How do bone marrow microenvironments regulate B lymphocyte production?

Summary B lymphocytes, which are essential in eliminating pathogens such as viruses and bacteria, decline during aging, in part due to a reduced bone marrow microenvironment (the factory for B lymphocyte production). The changes that occur in the B lymphocyte factory that cause this decline are unclear and will be investigated in this project.

Project Details

B lymphocytes are antibody-producing white blood cells that eliminate pathogens such as viruses and bacteria. A range of diseases involve significantly reduced B lymphocyte numbers, and, by the age of 60 (currently more than 20% of the Australian population), the production of B lymphocytes in humans has significantly declined as a result of aging. People with low B lymphocyte numbers are more susceptible to infection by viruses and other pathogens, contributing to their increased morbidity and mortality.
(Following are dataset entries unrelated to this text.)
/-- A DMA channel (R217, R220, R253): its state on die and, while it is resident, its context. `last` describes what R234 reports at the end
of a halt: the FaultRecord's fields and the Descriptor named. `back` is the state a Stalled channel returns to; `aborted` tells that a halt ends an
abort in progress (R241); `undecided` that the Descriptor to resume has still to be decided (R248, R255). -/
structure Chan where
  st : Nat := 0
  back : Nat := 1
  aborted : Bool := false
  undecided : Bool := false
  cause : Nat := 0
  rearm : Bool := false
  abortPend : Bool := false
  pending : Bool := false
  resident : Bool := false
  held : Bool := false
  since : Nat := 0
  kind : ChanLoad := .start
  loading : Bool := false
  fetch : Option Nat := none
  from_ : Option (Nat × Nat) := none
  reread : Option (Nat × Nat) := none
  resumeAt : Option Nat := none
  act : Nat := 0
  cur : Nat := 0
  descs : Nat := 0
  residue : Nat := 0
  bytes : Nat := 0
  badCount : Nat := 0
  reason : Nat := 0
  fst : Nat := 0
  reg : Nat := 0
  lastSeal : Nat := 0
  alg : Nat := 0
  span : Option Nat := none
  broken : List Nat := []
  nextNo : Nat := 0
  ds : List Desc := []
  bursts : List Burst := []
  stWords : List (Nat × Nat) := []
  recs : List CRec := []
  after : ChanAfter := .none
  last : Option (FaultRec × Option CRec) := none
  deriving DecidableEq, Repr

/-- A completion queue beside its registers (R236, R238, R239): SEQ, whether its vector has been sent since the last write of PP_CQ_HEAD, and the
channels whose records wait, in the order they began to. -/
structure Cq where
  seq : Nat := 0
  vecSent : Bool := false
  order : List Nat := []
  deriving DecidableEq, Repr

/-- A rate-limit window of R550: whether it is open, the first carried record, how many events are carried, the sum of
their lengths and the largest lateness. -/
structure RateWin where
  isOpen : Bool := false
  first : Option FaultRec := none
  count : Nat := 0
  bytes : Nat := 0
  late : Nat := 0
  born : Nat := 0
  deriving DecidableEq, Repr

/-- What started a load (R54). -/
inductive LoadOrigin where
  | command | auto
  deriving DecidableEq, Repr

/-- A plot reset that Cloche runs (R68, R70): whether an FLR is among its events, whether it ends in Disabled, when step 1 was, whether a
refetch was due, and the load that restarts after it. -/
structure Cloche where
  flr : Bool := false
  unload : Bool := false
  start : Nat := 0
  refetch : Bool := false
  reload : Option LoadOrigin := none
  deriving DecidableEq, Repr

/-- A Rake slot's armed values (R185 to R189). -/
structure RakeSlot where
  bar4 : Bool
  off : Nat
  mask : Nat
  mode : Nat
  vec : Nat
  win : Nat
  gen : Nat
  node : Nat
  addr : Nat
  cls : Nat
  fresh : Bool
  stale : Bool := false
  quiet : Bool := false
  deriving DecidableEq, Repr

/-- What the device keeps for one plot beside its registers (R42). `emu` lists the read-entry tags of emulated AtomicOps, the
one with the turn first (R175). `wbBusy` tells which write of a write-back is on its way, 1 the first or 2 the last, 3 and 4 those of an earlier
residency; `wbLow` is what its last write carries (R47). `passing` is a write that passes the read which waits in `matched` (R127). -/
structure Plot where
  queue : List OutReq := []
  matched : Option Matched := none
  passing : Option Matched := none
  tx : Int := 0
  rx : Int := 0
  held : List FaultRec := []
  seq : Nat := 0
  vecSent : Bool := false
  rates : SMap RateWin := []
  load : Option LoadOrigin := none
  refetch : Bool := false
  refetchBare : Bool := false
  cloche : Option Cloche := none
  dirty : Bool := false
  pdirty : Bool := false
  wbBusy : Option Nat := none
  wbLow : List Byte := []
  wbAgain : Bool := false
  emu : List Nat := []
  cqs : SMap Cq := []
  mbxSent : Bool := false
  arm : Option (Nat × RakeSlot) := none
  autoWait : Bool := false
  deriving DecidableEq, Repr

/-- Ledger entry kinds. `release` marks a Release whose answer is still to come: it takes no entry (R173). -/
inductive LKind where
  | write | read | atomic | release
  deriving DecidableEq, Repr

/-- Ledger entry states (R135, R136). -/
inductive LState where
  | queued | fenced | issued | backoff | settling
  deriving DecidableEq, Repr

/-- Steps of an emulated AtomicOp (R173). -/
inductive EmuStep where
  | turn | hold | read | write | budgetGone
  deriving DecidableEq, Repr

/-- A Ledger entry (R134), keyed by its tag in its quadrant. `strm` is the node of its stream record, or 0x10_0000 for the
overflow record. `burst` numbers the DMA burst a DMA entry serves and `part` the
request of that burst. `order` is its place in the order of allocation; `charged` the bytes the transmit buckets have counted for a first send still
to come (R57); `resent` the retry count when it was last sent (R160); `localSt` the status with which Trellis ends it (R113, R114); `pf` the PF_DEPTH of
a window with PREFETCH 1 with the first address after its target (R97). -/
structure LEntry where
  kind : LKind
  hostPath : Bool
  plot : Nat
  chan : Nat := 0
  win : Nat := 0
  gen : Nat := 0
  node : Nat
  addr : Nat
  len : Nat
  removal : Nat := 0
  strm : Nat := 0
  seq : Nat := 0
  need : Nat := 0
  needOv : Nat := 0
  egress : Nat := 0
  allocated : Nat := 0
  handed : Nat := 0
  st : LState := .queued
  ordered : Bool := false
  retry : Nat := 0
  lastStatus : Nat := 0x12
  req : OutReq
  emu : Option EmuStep := none
  oldVal : List Byte := []
  lease : Nat := 0
  ext : Nat := 0
  extCause : Option Nat := none
  burst : Nat := 0
  part : Nat := 0
  order : Nat := 0
  charged : Nat := 0
  resent : Nat := 0
  localSt : Option Nat := none
  pf : Option (Nat × Nat) := none
  deriving DecidableEq, Repr

/-- An outbound stream record (R137). -/
structure Stream where
  last : Nat := 0
  watermark : Nat := 0
  retired : List Nat := []
  fail : Option Nat := none
  outstanding : Nat := 0
  deriving DecidableEq, Repr

/-- An inbound stream record (R158). `late` notes a failure of a Write that arrived after an ordered request that still waits. -/
structure InStream where
  flag : Bool := true
  late : Bool := false
  usedAt : Nat
  deriving DecidableEq, Repr

/-- An inbound request that waits in the miss queue or that the host path serves (R84, R155 to R158, R178). `parts` counts the
host completions still to come, `worst` the deciding outcome so far (R157), `space` the completion space taken. -/
structure InReq where
  req : FabReq
  plot : Nat
  win : Nat := 0
  gen : Nat := 0
  haddr : Nat := 0
  attrs : Nat := 0
  parts : Nat := 0
  toPlace : Nat := 0
  worst : Nat := 0
  data : SMap (List Byte) := []
  space : Nat := 0
  deriving DecidableEq, Repr

/-- A PLT_CMD in progress (R65, R66). -/
structure PltCmd where
  op : Nat
  index : Nat
  deriving DecidableEq, Repr

/-- A change of the usable ports of a DEST entry, known by its level and masked key, with the streams that have fenced since (R112, R147). -/
structure FenceEv where
  level : Nat
  key : Nat
  done : List (Nat × Nat) := []
  deriving DecidableEq, Repr

/-- What a fabric request for configuration memory serves (R43): a load, commit or refetch of a plot, a fill of a plot and direction, the read or the
write of a window commit, a write-back of a plot. -/
inductive TabUse where
  | load (p : Nat)
  | commit (p : Nat)
  | refetch (p : Nat)
  | fill (p : Nat) (dirIn : Bool)
  | commitRead
  | commitWrite
  | writeback (p : Nat)
  deriving DecidableEq, Repr

/-- A fabric request for configuration memory that is outstanding, and the bytes its answer carries. -/
structure TabReq where
  use : TabUse
  write : Bool
  len : Nat
  deriving DecidableEq, Repr

/-- One quadrant: Graft, prefetch, Ledger and plot engine (R19). `held` holds the requests in the port's receive buffer (R58); `table` the fabric
requests for configuration memory by their tags; `short` tells that requesters wait since the pool was empty, `dmaWait` that a DMA burst does (R132). -/
structure Quad where
  lines : SMap Line := []
  stamp : Nat := 0
  fills : SMap FillStage := []
  missQ : List InReq := []
  commit : Option WinCommit := none
  commitQ : List WinCommit := []
  pf : List Prefetch := []
  ledger : SMap LEntry := []
  streams : SMap Stream := []
  inStreams : SMap InStream := []
  fenceNext : List FenceEv := []
  lastPlot : Nat := 0
  inbound : SMap InReq := []
  plt : Option PltCmd := none
  dmaLast : SMap Nat := []
  lastAdm : Nat := 0
  held : List (Nat × OutReq) := []
  table : SMap TabReq := []
  short : Bool := false
  dmaWait : Bool := false
  deriving DecidableEq, Repr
Low B lymphocyte numbers in humans also reduces the effectiveness of vaccinations, further contributing to the risk of infection.

The primary site where B lymphocytes are made is in the bone marrow, and a range of non-blood cells (called bone marrow microenvironment cells) help to regulate the different stages involved in the production of B lymphocytes. Each bone marrow microenvironment that supports the distinct stages of B lymphocyte production is unique and some key regulators of B lymphocytes have been identified. Despite this, little is known about the nature of the cell types that form each distinct B lymphocyte bone marrow microenvironment. Furthermore, the reduced production of B lymphocytes due to aging is known to be accompanied by changes in B lymphocyte bone marrow microenvironments, however, there is little understanding of what these changes are. In this project, we will use a highly innovative immunofluorescence imaging technology to identify the different B lymphocyte bone marrow microenvironments. We will also determine the changes that occur to these bone marrow microenvironments during aging.

The studies will incorporate a range of different techniques, including innovative multicolour immunofluorescence studies on bone marrow sections, isolation of bone marrow cells from mice, fluorescence-based immunostaining accompanied by fluorescence activated cell sorting (FACS) and molecular biology techniques.